The frankpledge system began to decline and was replaced mainly by the constable system by the 15th century. Initially, the constable was elected by the parish (a population center established around a church) to maintain the public order. The most important difference between the tithingman and the constable was that the constable was a royal servant. That is, the constable owed more loyalty to the government than his kinship group. The word constable has its origins in the Old French constable; in its earliest use, it merely designated a person holding a public office and eventually evolved to mean a person exercising a higher form of authority (connétable).
After the title of constable was introduced in England, its meaning continued to evolve. The English constable had initially been a position in the Monarch’s royal court. However, by the late 13th century, it had grown into a local office of individual manors and parishes, and the constable was subordinate to the sheriff. Constables were appointed by various persons in authority, such as the courts. There were two high constables for each shire division (each hundred). Constables were typically members of the upper class.

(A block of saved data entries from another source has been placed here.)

-- ==== Sys2Proof/Machine/MeterOps.lean ====
section
/-! DEFINITION. Shared operations of the Meter: the operating-point factors, the learned energy table and the time that
steps and kernels are observed over (13_partitions_and_meter.md R516 to R522), and requests of mode changes (R533, R537). -/

namespace Sys2Proof.Machine

/-! ### Factors (R522) -/

/-- CORECLK relative to point 0. -/
def sigmaOf (j : Nat) : Rat :=
  match j with
  | 0 => 1 | 1 => 882 / 1000 | 2 => 765 / 1000 | 3 => 647 / 1000 | 4 => 529 / 1000 | _ => 353 / 1000

/-- Relative power. -/
def piOf (j : Nat) : Rat :=
  match j with
  | 0 => 1 | 1 => 80 / 100 | 2 => 62 / 100 | 3 => 46 / 100 | 4 => 33 / 100 | _ => 18 / 100

/-- The energy factor. -/
def epsOf (j : Nat) : Rat :=
  match j with
  | 0 => 1 | 1 => 907 / 1000 | 2 => 811 / 1000 | 3 => 711 / 1000 | 4 => 623 / 1000 | _ => 510 / 1000

/-- The last point reached, MT_POINT.CURRENT (01 R38). -/
def State.point (s : State) : Nat := s.rf (mtR 0x10) 2 0

/-! ### binary32 and rationals -/

/-- The rational value of a finite binary32 word; 0 for the others. -/
def ratOfB32 (x : Nat) : Rat :=
  match b32 x with
  | .fin n m e =>
    let v : Rat := if 0 ≤ e then ((m * 2 ^ e.toNat : Nat) : Rat) else (m : Rat) / ((2 ^ (-e).toNat : Nat) : Rat)
    if n then -v else v
  | _ => 0

/-- A rational rounded to binary32, to nearest even (DEDUCED: R518 gives the type, no rounding; log 25). -/
def ratToB32 (r : Rat) : Nat :=
  let n := r.num.natAbs
  let sh := bitLen r.den + 30
  let q := n * 2 ^ sh / r.den
  let m := 2 * q + b2n (n * 2 ^ sh % r.den ≠ 0)
  toB32 (.fin (r.num < 0) m (-((sh : Int) + 1)))

/-- A non-negative rational rounded down to a whole number of `w` bits, stopping at the top. -/
def ratNat (w : Nat) (r : Rat) : Nat := Nat.min r.floor.toNat (2 ^ w - 1)

/-! ### The learned energy table (R518, R519) -/

/-- The entry of a key, if the table holds one. -/
def State.learnedFind (s : State) (kind p cls : Nat) : Option Learned :=
  s.pt.meter.learned.find? (fun l => l.valid && l.kind = kind && l.part = p && l.cls = cls)

/-- The power of an entry at a point (R522). -/
def Learned.power (l : Learned) (j : Nat) : Rat := ratOfB32 l.e0.toNat / ratOfB32 l.d0.toNat * piOf j

/-- Put an entry in the table: a new key takes a free entry of its set, or its least recently updated one (R518). -/
def State.learnedPut (s : State) (l : Learned) : State :=
  let m := s.pt.meter
  match m.learned.find? (fun x => x.valid && x.kind = l.kind && x.part = l.part && x.cls = l.cls) with
  | some x => { s with pt := { s.pt with meter := { m with learned := m.learned.map (fun y => if y.idx = x.idx then { l with idx := x.idx } else y), upCount := m.upCount + 1 } } }
  | none =>
    let set := Config.learnedSet l.part l.kind l.cls % 4096
    let mine := m.learned.filter (fun x => x.valid && x.idx / 4 = set)
    let old := mine.foldl (fun (a : Option Learned) x => match a with | none => some x | some y => if x.upd < y.upd then some x else some y) none
    let idx := match (List.range 4).find? (fun i => !mine.any (fun x => x.idx = 4 * set + i)) with
      | some i => 4 * set + i
      | none => (old.map (·.idx)).getD (4 * set)
    { s with pt := { s.pt with meter := { m with learned := { l with idx := idx } :: m.learned.filter (fun x => x.idx ≠ idx), upCount := m.upCount + 1 } } }

/-- Observe an energy and a duration, normalised to point 0, for a key (R519). -/
def State.observe (s : State) (kind p cls : Nat) (e d : Rat) : State :=
  let u := s.pt.meter.upCount
  let a : Rat := 1 / ((2 ^ s.odGet 0x2020 1 : Nat) : Rat)
  match s.learnedFind kind p cls with
  | none => s.learnedPut { idx := 0, kind := kind, part := p, cls := cls, count := 1, e0 := BitVec.ofNat 32 (ratToB32 e), d0 := BitVec.ofNat 32 (ratToB32 d), upd := u }
  | some l =>
    let e0 := ratOfB32 l.e0.toNat
    let d0 := ratOfB32 l.d0.toNat
    s.learnedPut { l with count := Nat.min (l.count + 1) 0xFFFF, e0 := BitVec.ofNat 32 (ratToB32 (e0 + a * (e - e0))), d0 := BitVec.ofNat 32 (ratToB32 (d0 + a * (d - d0))), upd := u }

/-! ### Issue duty (R529) -/

/-- The issue duty n of a cluster, 1 to 16. -/
def State.duty (s : State) (cl : Nat) : Nat := s.rf (mtR 0x30) (4 * cl + 3) (4 * cl) + 1

/-- Set the issue duty of a cluster; kernels that run there note a duty below 16/16 (17 R653). -/
def State.setDuty (s : State) (cl n : Nat) : State :=
  let s := s.setRf (mtR 0x30) (4 * cl + 3) (4 * cl) (n - 1)
  if n < 16 then { s with pt := { s.pt with kernels := s.pt.kernels.map (fun e => (e.1, if e.2.cl = cl then { e.2 with dutyLow := true } else e.2)) } } else s

/-- The part of a time in which the issue duty of clusters allowed issue, in microseconds: the mean over them (R519;
DEDUCED, log 25). -/
def State.dutyTime (s : State) (cls : List Nat) (ticks : Nat) : Rat :=
  if cls = [] then 0 else ((sumNat (cls.map (fun c => s.duty c)) * ticks : Nat) : Rat) / ((16 * cls.length * 100 : Nat) : Rat)

/-- Account the time since the window began, or since a step was placed, to its observed duration (R519). -/
def State.stepTime (s : State) (q : Nat) : State :=
  match s.stepOf q with
  | none => s
  | some r => s.setStep q { r with d0 := r.d0 + s.dutyTime r.cls (s.now - Nat.max r.tPlaced s.pt.meter.tWin) * sigmaOf s.point }

/-- The same for a kernel, from its first block's start. -/
def State.kernelTime (s : State) (k : Nat) : State :=
  match s.kernel k with
  | none => s
  | some x => if x.started then s.setKernel k { x with obsD := x.obsD + s.dutyTime [x.cl] (s.now - Nat.max x.tFirst s.pt.meter.tWin) * sigmaOf s.point } else s

/-! ### Requests of mode changes (R533, R537, R538) -/

/-- Request a mode change: a waiting kind-1 request, and a waiting one of kind 2 or 3 for the same partition, are
replaced (R537). -/
def State.modeRequest (s : State) (r : ModeReq) : State :=
  let m := s.pt.modes
  let same (x : ModeReq) : Bool := x.kind = r.kind && (r.kind = 1 || ((r.kind = 2 || r.kind = 3) && x.part = r.part))
  let w := if m.waiting.any same then m.waiting.map (fun x => if same x then r else x) else m.waiting ++ [r]
  { s with pt := { s.pt with modes := { m with waiting := w } } }

/-- Whether a unit is a core or a sequencer of a partition. -/
def State.unitOfPart (s : State) (p : Nat) (u : ModeUnit) : Bool :=
  match u with
  | .core slot => (s.partCls p).contains (slotCl slot)
  | .seq cl => (s.partCls p).contains cl
  | _ => false

/-- Whether launches of a partition wait: one of its units has not reported the epoch being committed (R536). -/
def State.launchHeld (s : State) (p : Nat) : Bool :=
  s.pt.modes.phase = .commit && s.pt.modes.left.any (fun u => s.unitOfPart p u)

/-- Request compatibility mode ON where a kernel needs it and no such change is under way (R538). -/
def State.askCompat (s : State) (p : Nat) : State :=
  let m := s.pt.modes
  let on (x : ModeReq) : Bool := x.kind = 2 && x.part = p && x.value = 1
  if (m.phase ≠ .idle && on m.cur) || m.waiting.any on then s else s.modeRequest { kind := 2, part := p, scope := 2 ^ p, value := 1 }

end Sys2Proof.Machine
end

Under the constable system, it was the duty of every citizen to keep the King’s peace; any citizen could arrest anyone who violated it. The unpaid, part-time constables had an individual responsibility to do so. Within towns, a subordinate officer, the Watchman, often aided the constable. This system still relied on all citizens to answer the hue and cry, and to maintain weapons with which to answer the call. The constable had a special duty to present offenders at the court of leet (a sort of criminal district court of the middle ages). In urban areas, the Watch and Ward System was often used in place of the constable system. This system required patrolmen to watch for fires, guard the town gates during nighttime hours, arrest strangers lurking about at night, and prevent burglary.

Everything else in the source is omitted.